* _WHAT IS REQUIRED_: Each line in the entries that has the word "toNat" has to be copied.
-- EXERCISE DATA follows --
-- ==== Sys2Proof/Machine/Dispatch.lean ====
section
/-! DEFINITION. One arm per command of spec/opcode_table.json. -/
namespace Sys2Proof.Machine

def exec (i : Instr) (s : State) : Host.Outcome State Fault Refusal :=
  match i with
  | .get => Sys2Proof.Machine.execGet s
  | .set t => Sys2Proof.Machine.execSet t s
  | .read => Sys2Proof.Machine.execRead s
  | .write tf => Sys2Proof.Machine.execWrite tf s
  | .chippresent => Sys2Proof.Machine.execChippresent s
  | .isrunning => Sys2Proof.Machine.execIsrunning s
  | .setcal value => Sys2Proof.Machine.execSetcal value s
  | .getcal => Sys2Proof.Machine.execGetcal s
  | .dec2bcd value => Sys2Proof.Machine.execDec2bcd value s
  | .bcd2dec bcd => Sys2Proof.Machine.execBcd2dec bcd s

end Sys2Proof.Machine
end

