/-- R121, R127: BCD2DEC answers `(bcd div 16) * 10 + (bcd mod 16)`, at most 165, always with `ok = 1`. -/
def Obligations.Bcd2decAnswersTheFormula : Prop :=
  ∀ (s : State) (b : Byte), s.agenda = [] →
    exec (.bcd2dec b) s = .next (s.completed s.presence [] [] s.env s.draws
      (answerOk (BitVec.ofNat 56 (b.toNat / 16 * 10 + b.toNat % 16)))) ∧
    b.toNat / 16 * 10 + b.toNat % 16 ≤ 165

/-- R123: the round trip holds for 0 to 159 and fails from 160 on; in the other direction it holds exactly
when the low nibble is 0 to 9. -/
def Obligations.CodecRoundTrips : Prop :=
  (∀ v : Byte, bcd2dec (dec2bcd v) = v ↔ v.toNat < 160) ∧
  (∀ b : Byte, dec2bcd (bcd2dec b) = b ↔ b.toNat % 16 ≤ 9)

/-! ## Status and calibration -/

/-- R140: CHIPPRESENT answers the flag in `Q[0]`, with no bus access and no other effect. -/
def Obligations.ChippresentAnswersTheFlag : Prop :=
  ∀ s : State, s.agenda = [] →
    exec .chippresent s = .next (s.completed s.presence [] [] s.env s.draws
      (answerOk (if s.presence then 1 else 0)))

/-- R141: ISRUNNING answers 1 in `Q[0]` exactly when bit 7 of the byte is clear, `ok = 1` whatever the status
and the count were, `PRESENCE` untouched. -/
def Obligations.IsrunningAnswersTheHaltBit : Prop :=
  ∀ (s : State) (st n b : Byte) (e : Env) (d : Nat), s.agenda = [] →
    s.env.converse s.draws (registerReadCalls 0x00) = some ([st, n, b], e, d) →
    exec .isrunning s = .next (s.completed s.presence (registerReadCalls 0x00) [st, n, b] e d
      (answerOk (if b.getLsbD 7 then 0 else 1)))

/-- R142: SETCAL queues 0x07 and the byte `(abs(value) & 0x1F) | (value >= 0 ? 0x20 : 0x00)`, and reports
the status of the close; `PRESENCE` is not touched. -/
def Obligations.SetcalWritesTheByte : Prop :=
  ∀ (s : State) (v : Int) (calb st : Byte) (e : Env) (d : Nat), s.agenda = [] → -128 ≤ v → v ≤ 127 →
    calb = BitVec.ofNat 8 (v.natAbs % 32 + (if 0 ≤ v then 32 else 0)) →
    s.env.converse s.draws (calWriteCalls calb) = some ([st], e, d) →
    exec (.setcal v) s = .next (s.completed s.presence (calWriteCalls calb) [st] e d
      (if st = 0 then answerOk 0 else answerFail .busUnavailable (some 0)))

/-- R143: GETCAL answers the magnitude in bits 4:0 of the byte, negated when bit 5 is clear, `ok = 1`
whatever the status and the count were, `PRESENCE` untouched. -/
def Obligations.GetcalReadsTheByte : Prop :=
  ∀ (s : State) (st n b : Byte) (e : Env) (d : Nat), s.agenda = [] →
    s.env.converse s.draws (registerReadCalls 0x07) = some ([st, n, b], e, d) →
    exec .getcal s = .next (s.completed s.presence (registerReadCalls 0x07) [st, n, b] e d
      (answerOk ((BitVec.ofInt 8 (if b.getLsbD 5 then (b.toNat % 32 : Nat) else -((b.toNat % 32 : Nat) : Int))).setWidth 56)))

/-! ## READ and WRITE -/

/-- R130 (READ.3), R161: a probe whose close reports a non-zero status sets `PRESENCE` to 0 and fails with
BusUnavailable; no request and no read is issued, and the payload is a free draw. -/
def Obligations.ReadFailsOnTheProbe : Prop :=
  ∀ (s : State) (st : Byte) (e : Env) (d : Nat), s.agenda = [] →
    s.env.converse s.draws [.busOpen 0x68, .busWrite 0x00, .busClose] = some ([st], e, d) → st ≠ 0 →
    exec .read s = .next (s.completed false [.busOpen 0x68, .busWrite 0x00, .busClose] [st] e d
      (answerFail .busUnavailable none))

/-- R130 (READ.4), R162: a count below 7 fails with ShortRead, `PRESENCE` is 1, no read is issued, and the
payload is a free draw. -/
def Obligations.ReadFailsOnAShortBurst : Prop :=
  ∀ (s : State) (n : Byte) (e : Env) (d : Nat), s.agenda = [] →
    s.env.converse s.draws [.busOpen 0x68, .busWrite 0x00, .busClose, .busRequest 0x68 7] =
      some ([0, n], e, d) → n.toNat < 7 →
    exec .read s = .next (s.completed true
      [.busOpen 0x68, .busWrite 0x00, .busClose, .busRequest 0x68 7] [0, n] e d (answerFail .shortRead none))

/-- R130, R132: with a good probe and at least 7 bytes, READ answers the decoded record; bit 7 of the raw
seconds byte makes it a ClockHalted failure that carries the record all the same. -/
def Obligations.ReadDecodesTheBurst : Prop :=
  ∀ (s : State) (n b0 b1 b2 b3 b4 b5 b6 : Byte) (e : Env) (d : Nat) (tf : TimeFields), s.agenda = [] →
    s.env.converse s.draws timeReadCalls = some ([0, n, b0, b1, b2, b3, b4, b5, b6], e, d) →
    7 ≤ n.toNat →
    tf = ⟨bcd2dec (b0 &&& 0x7F), bcd2dec b1, bcd2dec (b2 &&& 0xBF), bcd2dec b3, bcd2dec b4, bcd2dec b5,
      s.years.ofChip (bcd2dec b6)⟩ →
    exec .read s = .next (s.completed true timeReadCalls [0, n, b0, b1, b2, b3, b4, b5, b6] e d
      ⟨if b0.getLsbD 7 then some .clockHalted else none, some tf.toPayload⟩)

/-- R133: the seven bytes of a record. -/
def Sys2Proof.Machine.recordBytes (years : YearMap) (tf : TimeFields) : RawBytes :=
  ⟨dec2bcd tf.second, dec2bcd tf.minute, dec2bcd tf.hour, dec2bcd tf.wday, dec2bcd tf.day, dec2bcd tf.month,
    dec2bcd (years.toChip tf.year)⟩

/-- R131 (WRITE.10), R161: a failed first transaction sets `PRESENCE` to 0, fails with BusUnavailable, and the
second transaction is not attempted. -/
def Obligations.WriteStopsAtAFailedFirstClose : Prop :=
  ∀ (s : State) (tf : TimeFields) (st : Byte) (e : Env) (d : Nat), s.agenda = [] →
    s.env.converse s.draws (stopCalls (recordBytes s.years tf)) = some ([st], e, d) → st ≠ 0 →
    exec (.write tf) s = .next (s.completed false (stopCalls (recordBytes s.years tf)) [st] e d
      (answerFail .busUnavailable (some 0)))

/-- R131, R133, R135: after a good first transaction WRITE issues the second, fourteen primitives in this
order; the status of the second close decides the answer and `PRESENCE`. -/
def Obligations.WriteIssuesBothTransactions : Prop :=
  ∀ (s : State) (tf : TimeFields) (st : Byte) (e : Env) (d : Nat) (calls : List BusCall), s.agenda = [] →
    calls = stopCalls (recordBytes s.years tf) ++ restartCalls (recordBytes s.years tf) →
    s.env.converse s.draws calls = some ([0, st], e, d) →
    exec (.write tf) s = .next (s.completed (decide (st = 0)) calls [0, st] e d
      (if st = 0 then answerOk 0 else answerFail .busUnavailable (some 0)))

/-! ## GET and SET -/

/-- R150: GET fails where READ fails before the burst, with `Q` = 0. -/
def Obligations.GetFailsWithZero : Prop :=
  (∀ (s : State) (st : Byte) (e : Env) (d : Nat), s.agenda = [] →
    s.env.converse s.draws [.busOpen 0x68, .busWrite 0x00, .busClose] = some ([st], e, d) → st ≠ 0 →
    exec .get s = .next (s.completed false [.busOpen 0x68, .busWrite 0x00, .busClose] [st] e d
      (answerFail .busUnavailable (some 0)))) ∧
  (∀ (s : State) (n : Byte) (e : Env) (d : Nat), s.agenda = [] →
    s.env.converse s.draws [.busOpen 0x68, .busWrite 0x00, .busClose, .busRequest 0x68 7] =
      some ([0, n], e, d) → n.toNat < 7 →
    exec .get s = .next (s.completed true
      [.busOpen 0x68, .busWrite 0x00, .busClose, .busRequest 0x68 7] [0, n] e d (answerFail .shortRead (some 0))))

/-- R150: with a good burst GET answers MAKE_TIME of the decoded record in `Q[31:0]`, or fails with
ClockHalted and 0. MAKE_TIME is uninterpreted. -/
def Obligations.GetConvertsTheRecord : Prop :=
  ∀ (s : State) (n b0 b1 b2 b3 b4 b5 b6 : Byte) (e : Env) (d : Nat) (tf : TimeFields), s.agenda = [] →
    s.env.converse s.draws timeReadCalls = some ([0, n, b0, b1, b2, b3, b4, b5, b6], e, d) →
    7 ≤ n.toNat →
    tf = ⟨bcd2dec (b0 &&& 0x7F), bcd2dec b1, bcd2dec (b2 &&& 0xBF), bcd2dec b3, bcd2dec b4, bcd2dec b5,
      s.years.ofChip (bcd2dec b6)⟩ →
    exec .get s = .next (s.completed true timeReadCalls [0, n, b0, b1, b2, b3, b4, b5, b6] e d
      (if b0.getLsbD 7 then answerFail .clockHalted (some 0)
        else answerOk ((Config.makeTime tf).setWidth 56)))

/-- R151: SET issues WRITE's first transaction for the record BREAK_TIME gives, and fails as WRITE does. -/
def Obligations.SetStopsAtAFailedFirstClose : Prop :=
  ∀ (s : State) (t : Epoch) (st : Byte) (e : Env) (d : Nat), s.agenda = [] →
    s.env.converse s.draws (stopCalls (recordBytes s.years (Config.breakTime t))) = some ([st], e, d) →
    st ≠ 0 →
    exec (.set t) s = .next (s.completed false (stopCalls (recordBytes s.years (Config.breakTime t))) [st]
      e d (answerFail .busUnavailable (some 0)))

/-- R151: SET is `TF <- BREAK_TIME(t)` and WRITE's steps, with WRITE's result. BREAK_TIME is
uninterpreted. -/
def Obligations.SetIssuesBothTransactions : Prop :=
  ∀ (s : State) (t : Epoch) (st : Byte) (e : Env) (d : Nat) (calls : List BusCall), s.agenda = [] →
    calls = stopCalls (recordBytes s.years (Config.breakTime t)) ++
      restartCalls (recordBytes s.years (Config.breakTime t)) →
    s.env.converse s.draws calls = some ([0, st], e, d) →
    exec (.set t) s = .next (s.completed (decide (st = 0)) calls [0, st] e d
      (if st = 0 then answerOk 0 else answerFail .busUnavailable (some 0)))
-- EXERCISE DATA concluded --
* _RESPONSE TO THIS TASK_:
      (answerOk (BitVec.ofNat 56 (b.toNat / 16 * 10 + b.toNat % 16)))) ∧
    b.toNat / 16 * 10 + b.toNat % 16 ≤ 165
  (∀ v : Byte, bcd2dec (dec2bcd v) = v ↔ v.toNat < 160) ∧
  (∀ b : Byte, dec2bcd (bcd2dec b) = b ↔ b.toNat % 16 ≤ 9)
      (answerOk ((BitVec.ofInt 8 (if b.getLsbD 5 then (b.toNat % 32 : Nat) else -((b.toNat % 32 : Nat) : Int))).setWidth 56)))
      some ([0, n], e, d) → n.toNat < 7 →
    7 ≤ n.toNat →
      some ([0, n], e, d) → n.toNat < 7 →
    7 ≤ n.toNat →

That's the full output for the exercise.